▸ **YOUR ASSIGNMENT**:
For this exercise, reproduce the entries below exactly, but only from the line containing "refreshCal (s.calU n" through the line containing "let s := (s.u", both included.
EXTRACTED MATERIAL Start Marker
-- ==== Sys2Proof/Machine/StnOps.lean ====
section
/-!
DEFINITION. Shared operations of the station state machine (chapter "Station Lifecycle"): changes of state, faults, motions
toward a slot, recoveries, idling, waking, releasing, mounting, and the start of a calibration.
-/

namespace Sys2Proof.Machine

/-- A TABLE word (R161). -/
def tableWord (addr value : Nat) (atNext : Bool) : BitVec 40 :=
  BitVec.ofNat 40 (3 * 2 ^ 38 + b2n atNext * 2 ^ 37 + addr * 2 ^ 31 + value % 256)

/-- Entry a of the strategy table (R162): its register and the byte that holds it. -/
def tableEntry (s : State) (n a : Nat) : Nat :=
  if a < 20 then (s.rd (R.WRS_LEAD n (a / 4))).toNat / 256 ^ (a % 4) % 256
  else if a < 40 then (s.rd (R.WRS_TRAIL n ((a - 20) / 4))).toNat / 256 ^ (a % 4) % 256
  else if a < 45 then s.g (R.WRS_SHAPE_TTOP n (a - 40)) else s.g (R.WRS_SHAPE_TCOOL n (a - 45))

/-- The whole set of a beam is sent (R166): 50 table entries and five power levels. -/
def sendSet (s : State) (n : Fin 8) (m : Fin 4) : State :=
  if s.on (R.WRS_STATUS_LINK_ACTIVE n) then
    let v := beamView s n m
    sendPowers (s.each (List.range 50) (fun s a => linkPut s n m (tableWord a (tableEntry v n a) false))) n m false
  else s

/-- The station's pairs start to send, beginning with the whole active set (R166). The spec does not say what the word counter of a pair's SYNC
words holds then: it goes on counting (DESIGN CHOICE). (log entries 84, 87) -/
def linkOn (s : State) (n : Fin 8) : State :=
  if s.on (R.WRS_STATUS_LINK_ACTIVE n) then s
  else (s.u (R.WRS_STATUS_LINK_ACTIVE n) 1).each beams (fun s m => sendSet s n m)

/-- The station's pairs stop sending. -/
def linkOff (s : State) (n : Fin 8) : State :=
  (s.u (R.WRS_STATUS_LINK_ACTIVE n) 0).each beams (fun s m => s.beamU n m (fun b => { b with link := [] }))

/-- Bit n of CAL_STATUS.BUSY and PENDING (R311). -/
def refreshCal (s : State) : State :=
  s.us [(R.CAL_STATUS_BUSY, maskOf (stations.filter (fun n => (s.cal[n]).run.isSome))),
    (R.CAL_STATUS_PENDING, maskOf (stations.filter (fun n => !(s.cal[n]).pend.isEmpty)))]

/-- The temperature slot whose nominal temperature lies nearest the present one, ties to the lower (R301). -/
def nearSlot (s : State) (n : Nat) (tempset : Word) : Nat :=
  let base := toSigned 8 (getF tempset R.CAL_TEMPSET_BASE)
  let step : Int := getF tempset R.CAL_TEMPSET_STEP
  let far := fun (t : Nat) => ((base + t * step) * 64 - pickupTemp s n).natAbs
  (List.range 8).foldl (fun best t => if far t < far best then t else best) 0

/-- CAL_DONE (R311, R492). -/
def logCalDone (s : State) (n : Fin 8) (layer result slot : Nat) : State := s.log 0x10C n [layer, result, slot]

/-- TEST clusters that are not being written are given up: their slots stay blank, and the next ones take them (R67, R309). -/
def dropTests (s : State) (n : Fin 8) : State :=
  let test := fun (j : Job) => j.kind == .test
  s.wrsU n (fun w => { w with
    beams := w.beams.map (fun b => if (b.enc.map Enc.job).any test then { b with enc := none } else b)
    queue := w.queue.filter (fun j => !test j) })

/-- The idle timers did not run while a calibration did (R308). -/
def calIdle (s : State) (n : Fin 8) (r : CalRun) : State :=
  s.stnU n (fun x => { x with idleFrom := min s.now (x.idleFrom + (s.now - r.began)) })

/-- A calibration that ends early or starts again leaves the grid: the set-points and the powers loaded before it are in force again
(DEDUCED: nothing of it is stored, and its next run is about the loaded values, R305, R309). (log entry 32) -/
def calUndo (s : State) (n : Fin 8) (r : CalRun) : State :=
  let s := if 2 ≤ r.step ∧ r.step ≤ 18 then writeOffset (writeOffset (writeOffset s n tySA r.sa) n tyFOCUS r.focus) n tyTILT r.tilt else s
  if 15 ≤ r.step ∧ r.step ≤ 18 then restorePowers s n else s

/-- A calibration writes its power ladder (R305 step 4). -/
def ladderRuns (r : CalRun) : Bool := decide (15 ≤ r.step ∧ r.step ≤ 18)

/-- The running calibration is abandoned (R309): nothing is stored. One whose results are stored, on its way back to the frontier (R305 step 6), only
ends. -/
def calAbandon (s : State) (n : Fin 8) : State :=
  match (s.cal[n]).run with
  | none => s
  | some r =>
    let s := calIdle (dropTests (s.calU n (fun c => { c with run := none })) n) n r
    if r.step = 19 then refreshCal s
    else
    let s := calUndo s n r
    logCalDone (refreshCal (s.bump R.CAL_CNT_ABANDONED)) n r.layer 4 (nearSlot s n r.tempset)

/-- A calibration is raised (R307, R309): a trigger for the layer being calibrated merges with it, and one for a layer that is
pending merges with that. -/
def calRaise (s : State) (n : Fin 8) (layer : Nat) (now : Bool) : State :=
  if ((s.cal[n]).run.map CalRun.layer) == some layer then s
  else
    refreshCal (s.calU n (fun c => { c with
      pend := if c.pend.any (fun p => p.layer == layer)
        then c.pend.map (fun p => if p.layer = layer then { p with now := p.now || now } else p)
        else c.pend ++ [⟨layer, s.now, now⟩] }))

/-- What was read back of a disc is given up with the station that held it (R146). -/
def dropResults (s : State) (n : Fin 8) : State :=
  let id := discId s n
  s.tpzU (fun z => { z with results := z.results.filter (fun r => r.disc != id) })

/-- Change the state of a station (R274, R275): STATION_STATE is logged, availability follows, and clusters in flight to a
station that is no longer available are lost to it. -/
def setSt (s : State) (n : Fin 8) (new : Nat) : State :=
  let old := stSt s n
  if old = new then s
  else
    let was := avail s n
    let s := (s.u (R.STN_STATUS_STATE n) new).log 0x101 n
      [old, new, if new = stFAULTED then s.g (R.STN_STATUS_LAST_FAULT n) else 0]
    let s := if new = stACTIVE then s else calAbandon s n
    let s := refreshAvail s
    let s := if was && !avail s n then loseStation s n (new != stRELEASING) else s
    let s := if mayRead s n then s else dropResults s n
    s.stnU n (fun x => { x with idleFrom := s.now })

/-- Bounds of a zone in nm of radius (R64). -/
def zoneEdges (zone : Nat) : Nat × Nat :=
  if zone = 0 then (24000000, 58000000) else if zone = 1 then (22000000, 23800000)
  else if zone = 2 then (23800000, 24000000) else (58000000, 58500000)

/-- The radius of a slot's start, in nm (R61, R63, R64): after the arc of its slots along the spiral. (log entry 27) -/
def radiusOf (pca : Nat) : Nat :=
  let (lo, hi) := zoneEdges (pcaZone pca)
  let arc := 800 * pcaSlot pca * 40960000 * 2 ^ 60 / piQ60.toNat
  if pcaLayer pca % 2 = 0 then
    let r0 := lo + 200 * pcaArm pca
    isqrt (r0 * r0 + arc)
  else
    let r0 := hi - 200 * (3 - pcaArm pca)
    isqrt (r0 * r0 - arc)

/-- The sled position of a radius, in table steps (R247, R248). (log entry 27) -/
def stepsOf (s : State) (n : Nat) (r : Nat) : Int × State :=
  s.nearest (((r : Int) - 1000 * s.g (R.SLD_GEOM_HOME_RADIUS n)) * 32) 1875

/-- The turns from one slot to another, outward positive: 0.80 µm each (R200). -/
def turnsTo (from' to' : Nat) : Int := ((radiusOf to' : Int) - radiusOf from' + 400) / 800

/-- The turns by which the spots must jump from one slot to have another come under them next, outward positive (R88, R200): none where it lies
ahead on the arms by less than some turn and a half. -/
def seekTurns (from' to' : Nat) : Int :=
  let dir : Int := if pcaLayer to' % 2 = 0 then 1 else -1
  let t := turnsTo from' to' * dir
  let behind := if pcaZone from' = pcaZone to' then decide (pcaSlot to' ≤ pcaSlot from') else decide (t < 0)
  if behind then (min t 0 - 1) * dir else if 1 < t then (t - 1) * dir else 0

/-- Move the sled, which disengages first (R252). -/
def sledTo (s : State) (n : Fin 8) (t : Int) : State :=
  let s := if slSt s n = slGEARED then disengage s n else s
  if slSt s n = slIDLE ∧ targetOk s n t then startMove s n t else slRefuse s n

/-- Move the sled to the radius of a slot. -/
def sledToSlot (s : State) (n : Fin 8) (pca : Nat) : State :=
  let (t, s) := stepsOf s n (radiusOf pca)
  sledTo s n t

/-- The slot at which the station works: the frontier that comes first among the writing beams' arms, else among all arms. -/
def workSlot (s : State) (n : Fin 8) : Option Nat :=
  let l := if (writingBeams s n).isEmpty then beams else writingBeams s n
  (l.filterMap (fun m => (s.stn[n]).fronts[m])).foldl (fun best p => match best with
    | none => some p
    | some q => if frontKey p < frontKey q then some p else some q) none

/-- The working layer: that of the frontier. -/
def workLayer (s : State) (n : Fin 8) : Nat :=
  match workSlot s n with
  | some p => pcaLayer p
  | none => s.g (R.BRL_STN_SEQ_STATUS_LAYER n)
EXTRACTED MATERIAL End Marker
▸ **WRITTEN SOLUTION**:
    refreshCal (s.calU n (fun c => { c with
      pend := if c.pend.any (fun p => p.layer == layer)
        then c.pend.map (fun p => if p.layer = layer then { p with now := p.now || now } else p)
        else c.pend ++ [⟨layer, s.now, now⟩] }))

/-- What was read back of a disc is given up with the station that held it (R146). -/
def dropResults (s : State) (n : Fin 8) : State :=
  let id := discId s n
  s.tpzU (fun z => { z with results := z.results.filter (fun r => r.disc != id) })

/-- Change the state of a station (R274, R275): STATION_STATE is logged, availability follows, and clusters in flight to a
station that is no longer available are lost to it. -/
def setSt (s : State) (n : Fin 8) (new : Nat) : State :=
  let old := stSt s n
  if old = new then s
  else
    let was := avail s n
    let s := (s.u (R.STN_STATUS_STATE n) new).log 0x101 n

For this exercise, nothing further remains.